WORK ORDER: Across these entries, work out how many lines carry the string "epoch", and give only that number.

DATA FOR REVIEW:
-- ==== Sys2Proof/Word.lean ====
section
/-! DEFINITION. The word of the Pelmon FX-46 and the widths that its registers use (spec 0.4, 0.5). -/

namespace Sys2Proof

/-- A frame-store word, a register, a sequence number, a timestamp: 32 bits (0.4, 0.5). -/
abbrev Word := BitVec 32

/-- A counter: 16 bits (R169). -/
abbrev Count := BitVec 16

end Sys2Proof
end

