-- ==== Sys2Proof/Machine/ConfigWrites.lean ====
section
/-! DEFINITION. Configuration writes: INn_CTRL and the input settings, OUTn_CTRL and the output settings, pool geometry,
MC_CFG, MC_REFRESH, ARB_CFG (R1, R25, R26, R74, R76, R138, R139, R161). -/

namespace Sys2Proof.Machine

/-! ### Input channels -/

/-- ENABLE_ATTEMPT (R26, R27): a write of INn_CTRL with ENABLE 1; an enable attempt when the channel is OFF, and in the
other states what the table of R26 says of ENABLE written 1. -/
def execEnableAttempt (n : Fin 4) (mode : StopMode) (s : State) : Result :=
  hostWrite s fun s => s.writeInCtrl n true mode

/-- IMMEDIATE_STOP (R26, R43): a write of INn_CTRL with ENABLE 0 and STOP_MODE IMMEDIATE. -/
def execImmediateStop (n : Fin 4) (s : State) : Result := hostWrite s fun s => s.writeInCtrl n false .immediate

/-- STOP_AT_FRAME_END (R26, R44): a write of INn_CTRL with ENABLE 0 and STOP_MODE AT_FRAME_END. -/
def execStopAtFrameEnd (n : Fin 4) (s : State) : Result := hostWrite s fun s => s.writeInCtrl n false .atFrameEnd

/-- STOP_MODE_WRITE (R26): a write of INn_CTRL with both fields, by the table of R26. -/
def execStopModeWrite (n : Fin 4) (enable : Bool) (mode : StopMode) (s : State) : Result :=
  hostWrite s fun s => s.writeInCtrl n enable mode

/-- INPUT_CONFIG_WRITE (R12, R25). -/
def execInputConfigWrite (n : Fin 4) (reg : InConfigReg) (w : Word) (s : State) : Result :=
  hostWrite s fun s => s.writeInConfig n reg w

/-! ### Output channels -/

/-- OUTPUT_ENABLE (R74, R76): a write of OUTn_CTRL with ENABLE 1. -/
def execOutputEnable (m : Fin 6) (w : Word) (s : State) : Result :=
  hostWrite s fun s => s.writeOutConfig m .ctrl true w

/-- OUTPUT_DISABLE (R74, R76): a write of OUTn_CTRL with ENABLE 0. -/
def execOutputDisable (m : Fin 6) (w : Word) (s : State) : Result :=
  hostWrite s fun s => s.writeOutConfig m .ctrl false w

/-- OUTPUT_CONFIG_WRITE (R74): a write of a settings register; in OUTn_CTRL its bit 0 is ENABLE (R173). -/
def execOutputConfigWrite (m : Fin 6) (reg : OutConfigReg) (w : Word) (s : State) : Result :=
  hostWrite s fun s => s.writeOutConfig m reg (w.getLsbD 0) w

/-! ### Geometry, memory controller, arbiter -/

/-- A geometry register stores a value (R1). -/
def SlotManager.setGeometry (sm : SlotManager) (reg : GeometryReg) (w : Word) : SlotManager :=
  match reg with
  | .base => { sm with base := w }
  | .stride => { sm with stride := w }
  | .slots => { sm with count := w }

/-- A write of a geometry register: stored while the pool is ABSENT, ignored while it is BUILT (R1). -/
def State.writeGeometry (s : State) (reg : GeometryReg) (w : Word) : State :=
  if s.sm.built then s.configIgnored else { s with sm := s.sm.setGeometry reg w }

/-- GEOMETRY_WRITE (R1). -/
def execGeometryWrite (reg : GeometryReg) (w : Word) (s : State) : Result :=
  hostWrite s fun s => s.writeGeometry reg w

/-- A write of MC_CFG: taken in UNINIT with every field defined (R138). -/
def State.writeMcCfg (s : State) (w : Word) : State :=
  if s.mc.state ≠ .uninit then s.configIgnored
  else
    match memSizeOf (field w 0 2) with
    | none => s.configIgnored
    | some size =>
      { s with mc := { s.mc with size := size, profile := timingOf (field w 4 2), modeFirst := w.getLsbD 8 } }

/-- MC_CFG_WRITE (R138). -/
def execMcCfgWrite (w : Word) (s : State) : Result := hostWrite s fun s => s.writeMcCfg w

/-- A write of MC_REFRESH: 1 to 255 in every state (R139). -/
def State.writeMcRefresh (s : State) (w : Word) : State :=
  if inRange 1 255 w.toNat then { s with mc := { s.mc with refreshInterval := w.toNat } } else s.configIgnored

/-- MC_REFRESH_WRITE (R139). -/
def execMcRefreshWrite (w : Word) (s : State) : Result := hostWrite s fun s => s.writeMcRefresh w

/-- A write of ARB_CFG: no pointer, preference or count moves (R161). -/
def State.writeArbCfg (s : State) (w : Word) : State :=
  match arbProfileOf (field w 0 2) with
  | none => s.configIgnored
  | some p => { s with arb := { s.arb with profile := p } }

/-- ARB_CFG_WRITE (R161). -/
def execArbCfgWrite (w : Word) (s : State) : Result := hostWrite s fun s => s.writeArbCfg w

end Sys2Proof.Machine
end

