-- ==== Sys2Proof/WellFormed.lean ====
section
/-! DEFINITION. Well-formed commands: what the links and the bus can deliver at all. A command that is not well formed
is no message of the spec. A value that a rule judges (a register field, an argument) is not judged here. -/

namespace Sys2Proof

/-- The command codes of R176. -/
def commandCodes : List (BitVec 8) := [0x01, 0x02, 0x03, 0x10, 0x11, 0x12, 0x13, 0x14, 0x15]

/-- A LINE carries 1 to 1024 words (R24). -/
def payloadOk (payload : List Word) : Bool := 1 ≤ payload.length && payload.length ≤ 1024

/-- A decayed word is a word of the store, and some bit of it decayed (R152). -/
def decayOk (d : Nat × BitVec 39) : Bool := d.1 < Config.storeWords && d.2 != 0

/-- Whether a command is one that a sender of the spec can send. -/
def Instr.wellFormed : Instr → Bool
  | .line _ payload => payloadOk payload
  | .unknownCommand code => !commandCodes.contains code
  | .outputEnable _ w => w.getLsbD 0
  | .outputDisable _ w => !w.getLsbD 0
  | .lossOfCharge decay => decay.all decayOk
  | .frameStart _ _ | .frameEnd _ | .frameOpen _ | .linePull _ | .frameClose _ | .lossTimerExpiry _
  | .refreshTimerExpiry | .initStageEnd | .endOfStage5 | .lineWriteCompletion | .lineReadCompletion
  | .blockReadCompletion | .blockWriteCompletion | .clearWriteCompletion | .refreshCompletion
  | .orphanCompletion | .memoryInit | .poolBuild | .poolTeardown | .slotClaim | .slotHold | .slotRelease
  | .slotPublish | .slotClear | .inputFlush | .read | .flush | .discard | .accDataRead | .accDataWrite _
  | .accAddrWrite _ | .accCountWrite _ | .enableAttempt _ _ | .immediateStop _ | .stopAtFrameEnd _
  | .inputConfigWrite _ _ _ | .outputConfigWrite _ _ _ | .geometryWrite _ _ | .mcCfgWrite _
  | .mcRefreshWrite _ | .arbCfgWrite _ | .eventClear _ _ | .eventEnableWrite _ _ | .counterClear _ _
  | .recordCapture _ | .listCapture _ | .registerWrite _ _ | .fullSoftReset | .inputChannelReset _
  | .outputChannelReset _ | .pinReset | .resetNDeassertion | .stopModeWrite _ _ _ | .timeBaseAdvance => true

end Sys2Proof
end

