-- ==== Sys2Proof/Certificates/Slice0/Obligations.lean ====
section
/-! DEFINITION. The statements for the provers. Each says what a rule of spec/ says of the machine. -/

open Sys2Proof Sys2Proof.Machine

/-! ### The queue of commands (assumption 1) -/

/-- A step runs the command at the front of the queue with the queue's rest. -/
def Obligations.StepRunsFront : Prop :=
  ∀ (c : Instr) (s : State), step { s with pending := c :: s.pending } = exec c s

/-- No command changes the queue of waiting commands; and, the model's choice by assumption 1, on an empty queue the block
idles. -/
def Obligations.QueueHandled : Prop :=
  (∀ s : State, s.pending = [] → step s = .next s) ∧
  ∀ (c : Instr) (s t : State), exec c s = .next t → t.pending = s.pending

/-! ### Reset values and resets -/

/-- The reset values that the spec gives for registers, pointers and states (R1, R25, R74, R110, R126, R138, R139, R140,
R158, R161, R167, R179). -/
def Obligations.ResetValues : Prop :=
  State.reset.timeBase = 0 ∧
  (State.reset.sm.built = false ∧ State.reset.sm.base = 0 ∧ State.reset.sm.stride = 307200 ∧
    State.reset.sm.count = 8) ∧
  (∀ n, (State.reset.input n).state = .off ∧ (State.reset.input n).stopMode = .immediate ∧
    (State.reset.input n).cfg = ⟨640, 480, 2, false, 2, 0, 0⟩ ∧ State.reset.sm.seqOf n = 0) ∧
  (∀ m : Fin 6, (State.reset.output m).state = .off ∧ (State.reset.output m).epoch = 0 ∧
    (State.reset.output m).cfg.source.val = m.val % 4 ∧ (State.reset.output m).cfg.policy = .latest ∧
    (State.reset.output m).cfg.delay = 0 ∧ (State.reset.output m).cfg.freeze = false ∧
    (State.reset.output m).cfg.mute = false ∧ (State.reset.output m).cfg.lossAction = .keep ∧
    (State.reset.output m).cfg.fillKind = .blank ∧ (State.reset.output m).cfg.watermark = 1 ∧
    (State.reset.output m).cfg.blankLength = 640 ∧ (State.reset.output m).cfg.blankCount = 480 ∧
    (State.reset.output m).cfg.blankWord = 0) ∧
  State.reset.cu = ⟨none, ⟨0, 0, 0, 0⟩, 0, .ok, 0⟩ ∧
  State.reset.ap = ⟨0, 1, .idle, [], [], none, .none, none⟩ ∧
  (State.reset.arb.urgentOut = 0 ∧ State.reset.arb.urgentIn = 0 ∧ State.reset.arb.normal = 0 ∧
    State.reset.arb.host = .accessPort ∧ State.reset.arb.preference = .outputs ∧
    State.reset.arb.profile = .outputFirst) ∧
  (State.reset.mc.state = .uninit ∧ State.reset.mc.size = .words4M ∧ State.reset.mc.profile = .t100 ∧
    State.reset.mc.modeFirst = false ∧ State.reset.mc.refreshInterval = 7 ∧ State.reset.mc.refreshTimer = none ∧
    State.reset.mc.refreshDue = false ∧ State.reset.mc.exec = none) ∧
  (∀ i : Fin 11, State.reset.eu.status[i] = 0 ∧ State.reset.eu.enable[i] = 0) ∧
  State.reset.eu.interruptLine = false

/-- The state after reset satisfies every invariant. -/
def Obligations.ResetStateIsSafe : Prop :=
  State.reset.settingsOk ∧ State.reset.quotasOk ∧ State.reset.clientsOk ∧ State.reset.oneRequestEach ∧
  State.reset.prefetchOk ∧ State.reset.lineFifosOk ∧ State.reset.hostBoundsOk ∧ State.reset.fillsOk ∧
  State.reset.locationsOk ∧ State.reset.framesOk ∧ State.reset.readersOk ∧ State.reset.drainingOk ∧
  State.reset.pendingOk ∧ State.reset.resetHeld ∧ State.reset.store.wf ∧ State.reset.linesOrdered ∧
  State.reset.sequencesOk

/-- PIN_RESET (R178, R150): every block takes its pin-reset state. What is left is the queue and the frame store, in which the
words that an aborted write addressed are undefined and every other word is kept. At RESET_N's deassertion nothing else
changes; while it is asserted host writes change nothing, host reads return 0, the time base stands still; and a cycle with
both strobes returns 0 and writes nothing (R171). -/
def Obligations.PinReset : Prop :=
  (∀ s : State, ∃ st : FrameStore,
    exec .pinReset s = .next { State.reset with pending := s.pending, resetAsserted := true, store := st } ∧
    ∀ a, lookupCell st.cells a =
      match s.mc.exec with
      | none => lookupCell s.store.cells a
      | some e =>
        if (e.request.kind = .lineWrite ∨ e.request.kind = .blockWrite ∨ e.request.kind = .clearWrite) ∧
            e.request.addr ≤ a ∧ a < e.request.addr + e.request.count then none
        else lookupCell s.store.cells a) ∧
  (∀ s : State, exec .resetNDeassertion s = .next { s with resetAsserted := false }) ∧
  (∀ (s : State) (offset : BitVec 12) (w : Word), s.resetAsserted = true →
    exec (.registerWrite offset w) s = .next s ∧
    hostCycle (.read offset) s = .next { s with host := { s.host with data := 0 } }) ∧
  (∀ s : State, s.resetAsserted = true → exec .timeBaseAdvance s = .next s) ∧
  ∀ (s : State) (offset : BitVec 12) (w : Word),
    hostCycle (.both offset w) s = .next { s with host := { s.host with data := 0 } }

/-- FULL_SOFT_RESET (R177, R151): every block at its reset values; kept are the time base, the frame store, MC_CFG, MC_REFRESH
and the request in execution, which is delivered to no client; READY, the refresh timer and refresh-due are kept when the
controller was READY with the pool BUILT, and otherwise the controller enters UNINIT. -/
def Obligations.FullSoftResetState : Prop :=
  ∀ s : State, s.resetAsserted = false → ∃ mc : MemController,
    exec .fullSoftReset s = .next { State.reset with
      pending := s.pending, timeBase := s.timeBase, store := s.store, mc := mc,
      host := { State.reset.host with data := s.host.data } } ∧
    (mc.size = s.mc.size ∧ mc.profile = s.mc.profile ∧ mc.modeFirst = s.mc.modeFirst ∧
      mc.refreshInterval = s.mc.refreshInterval) ∧
    (mc.stage = 0 ∧ mc.eccCorrected = 0 ∧ mc.eccUncorrectable = 0 ∧ mc.refreshBacklog = 0) ∧
    mc.exec = s.mc.exec.map (fun e => ⟨e.request, true⟩) ∧
    (s.mc.state = .ready → s.sm.built = true →
      mc.state = .ready ∧ mc.refreshTimer = s.mc.refreshTimer ∧ mc.refreshDue = s.mc.refreshDue) ∧
    (s.mc.state ≠ .ready ∨ s.sm.built = false →
      mc.state = .uninit ∧ mc.refreshTimer = none ∧ mc.refreshDue = false)

/-- INPUT_CHANNEL_RESET (R47, R23): settings kept and every other field of the channel at its reset value, but for the
discarded entries and the line being written, which stay in RESETTING while a write is in flight; the ready list is retired
oldest first, the next-sequence counter becomes 0, the status bits are cleared, the pending request is withdrawn.
OUTPUT_CHANNEL_RESET (R90): OFF with the settings kept; the retained slot is left, the frame ends without the close, the
pending read is withdrawn, the epoch increases, L and the loss-reported flag are cleared, counters and status bits become 0.
That it keeps the two cursors is the model's choice by assumption 20, and that it keeps the last messages to the sink, which are
fields of the model's own, by assumption 17; that a write which a full soft reset left in execution does not hold an input in
RESETTING is the model's choice by assumption 13. -/
def Obligations.ChannelResets : Prop :=
  (∀ (n : Fin 4) (s : State), s.resetAsserted = false →
    ((s.input n).state = .resetting →
      exec (.inputChannelReset n) s = .next ({ s with eu := s.eu.clearReg (.input n) }.setInput n
        { s.input n with counters := Vector.replicate 11 0 })) ∧
    ((s.input n).state ≠ .resetting → ∃ sm : SlotManager,
      sm = ((((s.sm.setReady n []).retireAll (s.sm.readyOf n)).setSeq n 0).closeRecords (s.input n).fill) ∧
      (s.inFlight (.input n) = true →
        exec (.inputChannelReset n) s = .next ({ s with
          sm := sm,
          eu := s.eu.clearReg (.input n),
          arb := { s.arb with inReq := s.arb.inReq.set n none } }.setInput n
            { InputChannel.reset with
              cfg := (s.input n).cfg
              state := .resetting
              fill := (s.input n).fill.map fun e : FrameEntry => { e with status := .closed .discard }
              fifo := (s.input n).fifo.take 1 })) ∧
      (s.inFlight (.input n) = false →
        exec (.inputChannelReset n) s = .next ({ s with
          sm := sm.toFreeAll ((s.input n).fill.map FrameEntry.slot),
          eu := s.eu.clearReg (.input n),
          arb := { s.arb with inReq := s.arb.inReq.set n none } }.setInput n
            { InputChannel.reset with cfg := (s.input n).cfg })))) ∧
  ∀ (m : Fin 6) (s : State), s.resetAsserted = false →
    exec (.outputChannelReset m) s = .next ({ s with
      sm := match (s.output m).retained with
        | some k => s.sm.leave m k
        | none => s.sm
      eu := s.eu.clearReg (.output m)
      arb := { s.arb with outReq := s.arb.outReq.set m none } }.setOutput m
        { s.output m with
          state := .off, retained := none, frame := none, fifo := [], repeatBuf := none,
          epoch := (s.output m).epoch + 1, last := none, lossReported := none, counters := Vector.replicate 10 0 })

EXERCISE SOLUTION: 3